(Stored data entries)
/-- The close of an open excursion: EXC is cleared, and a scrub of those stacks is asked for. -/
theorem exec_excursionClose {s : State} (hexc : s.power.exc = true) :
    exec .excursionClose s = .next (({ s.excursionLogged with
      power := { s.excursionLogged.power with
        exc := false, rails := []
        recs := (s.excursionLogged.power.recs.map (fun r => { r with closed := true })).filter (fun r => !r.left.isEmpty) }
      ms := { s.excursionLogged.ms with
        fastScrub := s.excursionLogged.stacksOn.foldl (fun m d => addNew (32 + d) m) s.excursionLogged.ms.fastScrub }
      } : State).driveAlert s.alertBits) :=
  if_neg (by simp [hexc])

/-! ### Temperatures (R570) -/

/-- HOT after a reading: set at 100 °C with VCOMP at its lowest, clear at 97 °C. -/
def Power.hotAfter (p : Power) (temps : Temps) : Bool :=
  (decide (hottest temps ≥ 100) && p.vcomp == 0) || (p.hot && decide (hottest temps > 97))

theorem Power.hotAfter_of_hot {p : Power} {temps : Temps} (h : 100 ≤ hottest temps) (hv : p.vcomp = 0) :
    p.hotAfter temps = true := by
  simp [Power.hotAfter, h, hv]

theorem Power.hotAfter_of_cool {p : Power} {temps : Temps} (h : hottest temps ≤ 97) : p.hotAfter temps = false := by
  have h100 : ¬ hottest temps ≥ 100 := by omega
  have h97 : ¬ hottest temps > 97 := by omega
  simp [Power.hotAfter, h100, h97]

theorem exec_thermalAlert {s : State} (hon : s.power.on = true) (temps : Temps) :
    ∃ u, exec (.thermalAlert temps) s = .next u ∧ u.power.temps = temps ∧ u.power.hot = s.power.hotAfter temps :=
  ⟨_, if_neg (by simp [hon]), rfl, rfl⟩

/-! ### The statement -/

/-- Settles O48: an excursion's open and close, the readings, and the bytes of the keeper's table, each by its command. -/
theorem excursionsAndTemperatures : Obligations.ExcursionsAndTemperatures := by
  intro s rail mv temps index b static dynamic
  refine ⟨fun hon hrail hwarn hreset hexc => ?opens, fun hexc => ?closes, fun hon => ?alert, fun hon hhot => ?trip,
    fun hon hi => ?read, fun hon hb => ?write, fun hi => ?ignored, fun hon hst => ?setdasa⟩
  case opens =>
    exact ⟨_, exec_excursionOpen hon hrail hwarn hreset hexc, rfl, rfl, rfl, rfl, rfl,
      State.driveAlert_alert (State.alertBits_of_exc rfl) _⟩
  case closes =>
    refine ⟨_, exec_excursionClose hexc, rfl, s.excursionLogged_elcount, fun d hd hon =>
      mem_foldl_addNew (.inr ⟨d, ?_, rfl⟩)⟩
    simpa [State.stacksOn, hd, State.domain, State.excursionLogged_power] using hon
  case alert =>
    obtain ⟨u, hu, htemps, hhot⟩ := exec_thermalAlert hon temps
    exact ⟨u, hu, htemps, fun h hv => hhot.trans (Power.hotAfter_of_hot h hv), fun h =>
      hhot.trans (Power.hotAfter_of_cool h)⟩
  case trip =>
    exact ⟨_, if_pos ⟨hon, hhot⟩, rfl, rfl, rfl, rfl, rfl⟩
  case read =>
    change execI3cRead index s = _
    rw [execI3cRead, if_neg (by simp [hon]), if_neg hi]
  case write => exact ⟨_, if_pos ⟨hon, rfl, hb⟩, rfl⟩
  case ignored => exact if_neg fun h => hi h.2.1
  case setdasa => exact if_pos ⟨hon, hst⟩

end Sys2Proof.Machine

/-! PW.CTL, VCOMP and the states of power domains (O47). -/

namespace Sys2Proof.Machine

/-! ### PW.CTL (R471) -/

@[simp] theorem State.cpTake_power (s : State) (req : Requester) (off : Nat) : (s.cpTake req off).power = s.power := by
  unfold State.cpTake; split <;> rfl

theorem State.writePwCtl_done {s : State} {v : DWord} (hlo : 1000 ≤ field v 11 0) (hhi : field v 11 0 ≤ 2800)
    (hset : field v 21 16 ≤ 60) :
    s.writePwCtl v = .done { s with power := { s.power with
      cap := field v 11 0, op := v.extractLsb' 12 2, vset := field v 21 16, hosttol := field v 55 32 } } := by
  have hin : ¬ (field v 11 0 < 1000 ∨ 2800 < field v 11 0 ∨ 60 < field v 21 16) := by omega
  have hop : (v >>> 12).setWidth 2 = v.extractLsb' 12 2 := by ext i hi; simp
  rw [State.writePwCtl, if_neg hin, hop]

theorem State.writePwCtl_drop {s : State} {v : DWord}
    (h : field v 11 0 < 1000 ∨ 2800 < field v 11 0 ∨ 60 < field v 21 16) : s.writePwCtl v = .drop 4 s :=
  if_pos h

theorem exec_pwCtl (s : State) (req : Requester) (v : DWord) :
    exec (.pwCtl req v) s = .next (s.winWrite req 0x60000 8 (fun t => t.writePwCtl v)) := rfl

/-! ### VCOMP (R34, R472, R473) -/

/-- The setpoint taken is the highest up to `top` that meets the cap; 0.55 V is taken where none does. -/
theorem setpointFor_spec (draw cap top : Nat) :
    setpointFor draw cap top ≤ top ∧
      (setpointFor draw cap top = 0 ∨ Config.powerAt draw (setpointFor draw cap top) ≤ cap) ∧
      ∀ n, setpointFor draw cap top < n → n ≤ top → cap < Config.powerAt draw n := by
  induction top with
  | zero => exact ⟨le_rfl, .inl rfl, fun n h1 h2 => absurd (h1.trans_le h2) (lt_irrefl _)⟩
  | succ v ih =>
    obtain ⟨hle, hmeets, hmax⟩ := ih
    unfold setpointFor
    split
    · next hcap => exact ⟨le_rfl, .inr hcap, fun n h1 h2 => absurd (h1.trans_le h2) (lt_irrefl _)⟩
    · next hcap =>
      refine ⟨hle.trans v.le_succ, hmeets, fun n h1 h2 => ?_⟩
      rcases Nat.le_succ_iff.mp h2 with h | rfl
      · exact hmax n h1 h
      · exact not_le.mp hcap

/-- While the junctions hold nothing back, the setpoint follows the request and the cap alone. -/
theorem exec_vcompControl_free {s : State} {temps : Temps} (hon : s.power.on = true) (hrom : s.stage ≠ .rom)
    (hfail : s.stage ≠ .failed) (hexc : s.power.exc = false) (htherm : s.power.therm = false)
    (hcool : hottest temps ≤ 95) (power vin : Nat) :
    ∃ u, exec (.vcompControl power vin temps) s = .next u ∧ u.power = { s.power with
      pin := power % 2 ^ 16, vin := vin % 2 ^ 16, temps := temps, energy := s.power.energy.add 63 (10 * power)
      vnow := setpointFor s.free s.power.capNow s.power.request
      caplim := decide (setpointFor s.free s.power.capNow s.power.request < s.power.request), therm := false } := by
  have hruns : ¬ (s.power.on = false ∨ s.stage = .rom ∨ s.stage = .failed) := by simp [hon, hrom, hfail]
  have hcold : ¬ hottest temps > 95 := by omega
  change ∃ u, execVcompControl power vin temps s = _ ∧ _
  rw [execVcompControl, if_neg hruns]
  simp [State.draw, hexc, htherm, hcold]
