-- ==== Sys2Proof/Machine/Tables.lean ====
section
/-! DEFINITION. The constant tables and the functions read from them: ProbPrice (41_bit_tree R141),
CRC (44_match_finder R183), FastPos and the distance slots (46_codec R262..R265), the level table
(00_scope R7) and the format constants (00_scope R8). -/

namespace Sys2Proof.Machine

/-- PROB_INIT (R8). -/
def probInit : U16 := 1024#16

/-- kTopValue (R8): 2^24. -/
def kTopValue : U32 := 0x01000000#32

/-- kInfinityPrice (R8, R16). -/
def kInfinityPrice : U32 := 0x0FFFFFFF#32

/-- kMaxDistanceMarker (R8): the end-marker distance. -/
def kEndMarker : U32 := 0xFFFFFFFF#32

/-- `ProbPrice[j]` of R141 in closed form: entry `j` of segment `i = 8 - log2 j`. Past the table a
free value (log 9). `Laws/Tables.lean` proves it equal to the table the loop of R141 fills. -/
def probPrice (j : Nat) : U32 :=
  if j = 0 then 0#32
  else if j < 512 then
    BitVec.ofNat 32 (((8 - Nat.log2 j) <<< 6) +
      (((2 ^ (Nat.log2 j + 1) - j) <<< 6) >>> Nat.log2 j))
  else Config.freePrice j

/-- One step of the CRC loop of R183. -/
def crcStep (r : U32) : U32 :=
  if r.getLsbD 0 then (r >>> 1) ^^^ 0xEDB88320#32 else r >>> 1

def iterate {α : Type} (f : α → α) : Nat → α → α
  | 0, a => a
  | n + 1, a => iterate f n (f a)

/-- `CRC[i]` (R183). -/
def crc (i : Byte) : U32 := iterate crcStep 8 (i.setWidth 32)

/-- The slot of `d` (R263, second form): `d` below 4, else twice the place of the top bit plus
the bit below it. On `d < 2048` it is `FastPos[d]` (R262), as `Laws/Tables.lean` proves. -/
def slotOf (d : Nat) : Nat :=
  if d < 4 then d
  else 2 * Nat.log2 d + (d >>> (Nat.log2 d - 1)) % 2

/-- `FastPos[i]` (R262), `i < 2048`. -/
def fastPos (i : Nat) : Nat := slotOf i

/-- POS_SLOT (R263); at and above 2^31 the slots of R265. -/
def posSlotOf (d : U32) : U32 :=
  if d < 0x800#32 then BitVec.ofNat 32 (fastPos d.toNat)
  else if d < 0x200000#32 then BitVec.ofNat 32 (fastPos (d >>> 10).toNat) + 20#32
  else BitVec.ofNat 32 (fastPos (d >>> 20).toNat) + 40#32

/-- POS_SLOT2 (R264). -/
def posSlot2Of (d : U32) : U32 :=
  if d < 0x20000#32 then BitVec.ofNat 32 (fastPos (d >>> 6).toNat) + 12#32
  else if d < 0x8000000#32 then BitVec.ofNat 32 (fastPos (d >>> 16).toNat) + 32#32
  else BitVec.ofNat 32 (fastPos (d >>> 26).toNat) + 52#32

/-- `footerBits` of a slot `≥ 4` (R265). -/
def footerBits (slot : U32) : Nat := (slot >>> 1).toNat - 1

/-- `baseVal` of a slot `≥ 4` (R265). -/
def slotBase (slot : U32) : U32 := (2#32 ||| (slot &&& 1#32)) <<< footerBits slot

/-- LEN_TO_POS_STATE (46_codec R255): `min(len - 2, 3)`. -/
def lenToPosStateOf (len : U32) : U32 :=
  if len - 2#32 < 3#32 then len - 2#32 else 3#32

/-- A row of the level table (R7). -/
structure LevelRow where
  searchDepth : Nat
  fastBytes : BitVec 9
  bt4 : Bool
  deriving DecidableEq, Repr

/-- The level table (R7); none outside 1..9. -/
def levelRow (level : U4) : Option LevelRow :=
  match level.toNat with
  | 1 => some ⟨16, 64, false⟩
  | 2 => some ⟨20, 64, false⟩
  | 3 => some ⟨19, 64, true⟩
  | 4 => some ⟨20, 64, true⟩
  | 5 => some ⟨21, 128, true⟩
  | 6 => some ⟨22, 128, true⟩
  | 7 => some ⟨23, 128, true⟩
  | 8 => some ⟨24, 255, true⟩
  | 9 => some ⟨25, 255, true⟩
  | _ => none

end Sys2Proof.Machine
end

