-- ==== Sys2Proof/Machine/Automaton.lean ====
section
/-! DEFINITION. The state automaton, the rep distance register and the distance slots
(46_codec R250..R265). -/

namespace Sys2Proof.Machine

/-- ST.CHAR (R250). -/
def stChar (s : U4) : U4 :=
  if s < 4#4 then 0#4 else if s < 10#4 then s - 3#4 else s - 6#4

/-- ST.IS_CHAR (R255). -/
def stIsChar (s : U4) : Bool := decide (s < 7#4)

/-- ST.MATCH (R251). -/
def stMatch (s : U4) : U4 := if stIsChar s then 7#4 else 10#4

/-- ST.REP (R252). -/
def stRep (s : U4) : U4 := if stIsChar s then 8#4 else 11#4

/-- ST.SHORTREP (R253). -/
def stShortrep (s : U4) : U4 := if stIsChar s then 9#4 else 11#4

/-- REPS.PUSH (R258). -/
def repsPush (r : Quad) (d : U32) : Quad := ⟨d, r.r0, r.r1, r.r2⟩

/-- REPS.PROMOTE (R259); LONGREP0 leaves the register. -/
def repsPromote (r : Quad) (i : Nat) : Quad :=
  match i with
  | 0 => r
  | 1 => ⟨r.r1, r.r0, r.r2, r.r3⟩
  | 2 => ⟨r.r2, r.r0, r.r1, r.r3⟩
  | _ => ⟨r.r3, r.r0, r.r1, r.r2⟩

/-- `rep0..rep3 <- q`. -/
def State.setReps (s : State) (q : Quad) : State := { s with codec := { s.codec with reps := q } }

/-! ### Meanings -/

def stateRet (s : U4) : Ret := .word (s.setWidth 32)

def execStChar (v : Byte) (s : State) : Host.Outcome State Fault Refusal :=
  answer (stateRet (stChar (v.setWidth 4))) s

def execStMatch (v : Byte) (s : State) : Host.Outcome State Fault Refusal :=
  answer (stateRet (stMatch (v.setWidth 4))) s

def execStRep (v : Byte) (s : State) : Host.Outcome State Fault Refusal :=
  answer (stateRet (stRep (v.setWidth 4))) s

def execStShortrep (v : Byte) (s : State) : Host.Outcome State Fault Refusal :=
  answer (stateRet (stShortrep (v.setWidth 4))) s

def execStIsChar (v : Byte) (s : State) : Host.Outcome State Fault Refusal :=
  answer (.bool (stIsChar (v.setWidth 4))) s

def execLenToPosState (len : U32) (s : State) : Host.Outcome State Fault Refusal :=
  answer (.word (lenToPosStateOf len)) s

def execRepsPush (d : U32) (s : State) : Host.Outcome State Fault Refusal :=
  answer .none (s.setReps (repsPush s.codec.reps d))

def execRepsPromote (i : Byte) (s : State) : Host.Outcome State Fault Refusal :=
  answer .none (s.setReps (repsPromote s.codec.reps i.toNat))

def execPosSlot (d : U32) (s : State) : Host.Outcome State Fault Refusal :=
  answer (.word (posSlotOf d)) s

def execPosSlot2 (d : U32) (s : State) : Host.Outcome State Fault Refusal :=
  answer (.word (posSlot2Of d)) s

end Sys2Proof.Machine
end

:: YOUR OBJECTIVE ::
Every line above that holds "hreset" should be tallied; answer with the total alone.

:: ANSWER BELOW ::
2